---
title: "`import_spss`: Importing data from 'SPSS'"
author: "Benjamin Becker"
date: "`r Sys.Date()`"
output: rmarkdown::html_vignette
vignette: >
  %\VignetteIndexEntry{`import_spss`: Importing data from 'SPSS'}
  %\VignetteEngine{knitr::rmarkdown}
  %\VignetteEncoding{UTF-8}
---

```{r, include = FALSE}
knitr::opts_chunk$set(
  collapse = TRUE,
  comment = "#>"
)
```

`import_spss()` allows importing data from `SPSS` (`.sav` and `.zsav` files) into `R` by using the `R` package `haven`. 

This vignette illustrates a typical workflow of importing a `SPSS` file using `import_spss()` and `extractData2()`. For illustrative purposes we use a small example data set from the campus files of the German PISA Plus assessment. The complete campus files and the original data set can be accessed [here](https://www.iqb.hu-berlin.de/fdz/Datenzugang/CF-Antrag/AntragsformularCF) and [here](https://www.iqb.hu-berlin.de/fdz/Datenzugang/SUF-Antrag). 

## Importing

```{r setup}
library(eatGADS)
```

We can import an `.sav` data set via the `import_spss()` function. Checks on variable names (for data base compatibility) are performed automatically. Changes to the variable names are reported to the console. This behavior can be suppressed by setting `checkVarNames = FALSE`.

```{r import spss}
sav_path <- system.file("extdata", "pisa.zsav", package = "eatGADS")
gads_obj <- import_spss(sav_path)
```

## `GADSdat` objects

The resulting object is of the class `GADSdat`. It is basically a named list containing the actual data (`dat`) and the meta data (`labels`). 

```{r class}
class(gads_obj)
names(gads_obj)
```

The names of the variables in a `GADSdat` object can be accessed via the `namesGADS()` function.
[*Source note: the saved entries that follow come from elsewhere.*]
@[simp] theorem blockReset_rpe (s : State) :
    (blockReset s).rpe = Rpe.reset := by simp [blockReset]
@[simp] theorem blockReset_slc (s : State) :
    (blockReset s).slc = Slc.reset := by simp [blockReset]
@[simp] theorem blockReset_ports (s : State) :
    (blockReset s).ports = s.ports := by simp [blockReset]
@[simp] theorem blockReset_sensor (s : State) :
    (blockReset s).sensor = sensorAtReset s.busy s.resetAnswer s.sensor := by simp [blockReset]
@[simp] theorem blockReset_inputs (s : State) :
    (blockReset s).inputs = s.afterReset.inputs := by simp [blockReset]
@[simp] theorem blockReset_clock (s : State) :
    (blockReset s).clock = s.clock := by simp [blockReset]
@[simp] theorem blockReset_trace (s : State) :
    (blockReset s).trace = s.trace ++ [.blockReset] := by simp [blockReset]
@[simp] theorem blockReset_cfg (s : State) :
    (blockReset s).cfg = s.cfg := by simp [blockReset]
@[simp] theorem blockReset_host (s : State) :
    (blockReset s).host = s.host := by simp [blockReset]

@[simp] theorem slcStart_rpe (op : SlcOp) (s : State) :
    (slcStart op s).rpe = s.rpe := by simp [slcStart]
@[simp] theorem slcStart_slc (op : SlcOp) (s : State) :
    (slcStart op s).slc = { s.slc with lcBusy := true, stage := .request op } := by simp [slcStart]
@[simp] theorem slcStart_ports (op : SlcOp) (s : State) :
    (slcStart op s).ports = s.ports := by simp [slcStart]
@[simp] theorem slcStart_sensor (op : SlcOp) (s : State) :
    (slcStart op s).sensor = s.sensor := by simp [slcStart]
@[simp] theorem slcStart_inputs (op : SlcOp) (s : State) :
    (slcStart op s).inputs = s.inputs := by simp [slcStart]
@[simp] theorem slcStart_clock (op : SlcOp) (s : State) :
    (slcStart op s).clock = s.clock := by simp [slcStart]
@[simp] theorem slcStart_trace (op : SlcOp) (s : State) :
    (slcStart op s).trace = s.trace ++ [.accept op.command] := by simp [slcStart]
@[simp] theorem slcStart_cfg (op : SlcOp) (s : State) :
    (slcStart op s).cfg = s.cfg := by simp [slcStart]
@[simp] theorem slcStart_host (op : SlcOp) (s : State) :
    (slcStart op s).host = s.host := by simp [slcStart]

@[simp] theorem configureStart_rpe (s : State) :
    (configureStart s).rpe = s.rpe := by simp [configureStart]
@[simp] theorem configureStart_slc (s : State) :
    (configureStart s).slc = { s.slc with lcBusy := true, stage := .configuring } := by simp [configureStart]
@[simp] theorem configureStart_ports (s : State) :
    (configureStart s).ports = s.ports := by simp [configureStart]
@[simp] theorem configureStart_sensor (s : State) :
    (configureStart s).sensor = s.sensor := by simp [configureStart]
@[simp] theorem configureStart_inputs (s : State) :
    (configureStart s).inputs = s.inputs := by simp [configureStart]
@[simp] theorem configureStart_clock (s : State) :
    (configureStart s).clock = s.clock := by simp [configureStart]
@[simp] theorem configureStart_trace (s : State) :
    (configureStart s).trace = s.trace ++ [.accept .initializeSensor] := by simp [configureStart]
@[simp] theorem configureStart_cfg (s : State) :
    (configureStart s).cfg = s.cfg := by simp [configureStart]
@[simp] theorem configureStart_host (s : State) :
    (configureStart s).host = s.host := by simp [configureStart]

@[simp] theorem slcIssue_rpe (op : SlcOp) (s : State) :
    (slcIssue op s).rpe = (acceptRpe .write (slcWrite op).1 (slcWrite op).2 s).rpe := by simp [slcIssue]
@[simp] theorem slcIssue_slc (op : SlcOp) (s : State) :
    (slcIssue op s).slc = { s.slc with stage := .await op } := by simp [slcIssue]
@[simp] theorem slcIssue_ports (op : SlcOp) (s : State) :
    (slcIssue op s).ports = s.ports := by simp [slcIssue]
@[simp] theorem slcIssue_sensor (op : SlcOp) (s : State) :
    (slcIssue op s).sensor = s.sensor := by simp [slcIssue]
@[simp] theorem slcIssue_inputs (op : SlcOp) (s : State) :
    (slcIssue op s).inputs = s.inputs := by simp [slcIssue]
@[simp] theorem slcIssue_clock (op : SlcOp) (s : State) :
    (slcIssue op s).clock = s.clock := by simp [slcIssue]
@[simp] theorem slcIssue_trace (op : SlcOp) (s : State) :
    (slcIssue op s).trace = s.trace ++ [.accept (.writeRegister (slcWrite op).1 (slcWrite op).2)] := by simp [slcIssue]
@[simp] theorem slcIssue_cfg (op : SlcOp) (s : State) :
    (slcIssue op s).cfg = s.cfg := by simp [slcIssue]
@[simp] theorem slcIssue_host (op : SlcOp) (s : State) :
    (slcIssue op s).host = s.host := by simp [slcIssue]

/-! ### Error completion (R134) -/

/-- An error of the RPE: the session is closed, the engine idle, the error in the result fields, no bytes. -/
@[simp] theorem raiseError_rpe_rpe (e : ErrorKind) (s : State) :
    (raiseError .rpe e s).rpe = { s.rpe with
      sessOpen := false, phase := .idle, resValid := true, resCode := e.resCode, hiR := none, loR := none } := by
  simp [raiseError, markError, freeUnit]

@[simp] theorem raiseError_rpe_slc (e : ErrorKind) (s : State) : (raiseError .rpe e s).slc = s.slc := by
  simp [raiseError, markError, freeUnit]

/-- An error of the SLC frees it. -/
@[simp] theorem raiseError_slc_slc (e : ErrorKind) (s : State) :
    (raiseError .slc e s).slc = { s.slc with lcBusy := false, stage := .idle } := by
  simp only [raiseError, markError, freeUnit]; split <;> simp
The meta data of variables can be accessed via the `extractMeta()` function.

```{r names_and_meta}
namesGADS(gads_obj)
extractMeta(gads_obj, vars = c("schtype", "idschool"))
```

Commonly, the most informative columns are `varLabel` (containing variable labels), `value` (referencing labeled values), `valLabel` (containing value labels) and `missings` (missing tag: is a labeled value a missing value (`"miss"`) or not (`"valid"`)).  


## Extracting data from `GADSdat`

If we want to use the data for analyses in `R` we have to extract it from the `GADSdat` object via the function `extractData2()`. 
In doing so, we have to make two important decisions: (a) how should values marked as missing values be treated (`convertMiss`)? 
And (b) how should labeled values in general be treated (`labels2character`, `labels2factor`, `labels2ordered`, `dropPartialLabels`)? 

If a variable name is not provided under any of `labels2character`, `labels2factor`, `labels2ordered`, all value labels of the corresponding variable are simply dropped.
If a variable name is provided under `labels2character`, the value labels of the corresponding variable are applied and the resulting variable is a character variable. `labels2factor` converts variables to factor and `labels2ordered` converts variables to ordered factors.

See `?extractData2` for more details.

```{r extractdata}
## convert all labeled variables to character
dat1 <- extractData2(gads_obj, labels2character = namesGADS(gads_obj))
dat1[1:5, 1:10]

## leave labeled variables as numeric
dat2 <- extractData2(gads_obj)
dat2[1:5, 1:10]

## leave labeled variables as numeric but convert some variables to character and some to factor
dat3 <- extractData2(gads_obj, labels2character = c("gender", "language"),
                     labels2factor = c("schtype", "sameteach"))
dat3[1:5, 1:10]
```

In general, we recommend leaving labeled variables as numeric and converting values with missing codes to `NA`. 
Both are the default behavior for `extractData2()`.
If required, value labels can always be accessed via using `extractMeta()` on the `GADSdat` object or the data base.